Output the listing exactly, leaving out no line.

Records to process>
==*==

-- ==== Sys2Proof/Machine/Core.lean ====
section
/-! DEFINITION. The machine as the host's Host.Core. -/

def Sys2Proof.core : Host.Core :=
  { State := Sys2Proof.Machine.State, Fault := Sys2Proof.Machine.Fault, Refusal := Sys2Proof.Machine.Refusal,
    step := Sys2Proof.Machine.step, reset := Sys2Proof.Machine.State.reset }
end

==*==

Result of the exercise>
-- ==== Sys2Proof/Machine/Core.lean ====
section
/-! DEFINITION. The machine as the host's Host.Core. -/

def Sys2Proof.core : Host.Core :=
  { State := Sys2Proof.Machine.State, Fault := Sys2Proof.Machine.Fault, Refusal := Sys2Proof.Machine.Refusal,
    step := Sys2Proof.Machine.step, reset := Sys2Proof.Machine.State.reset }
end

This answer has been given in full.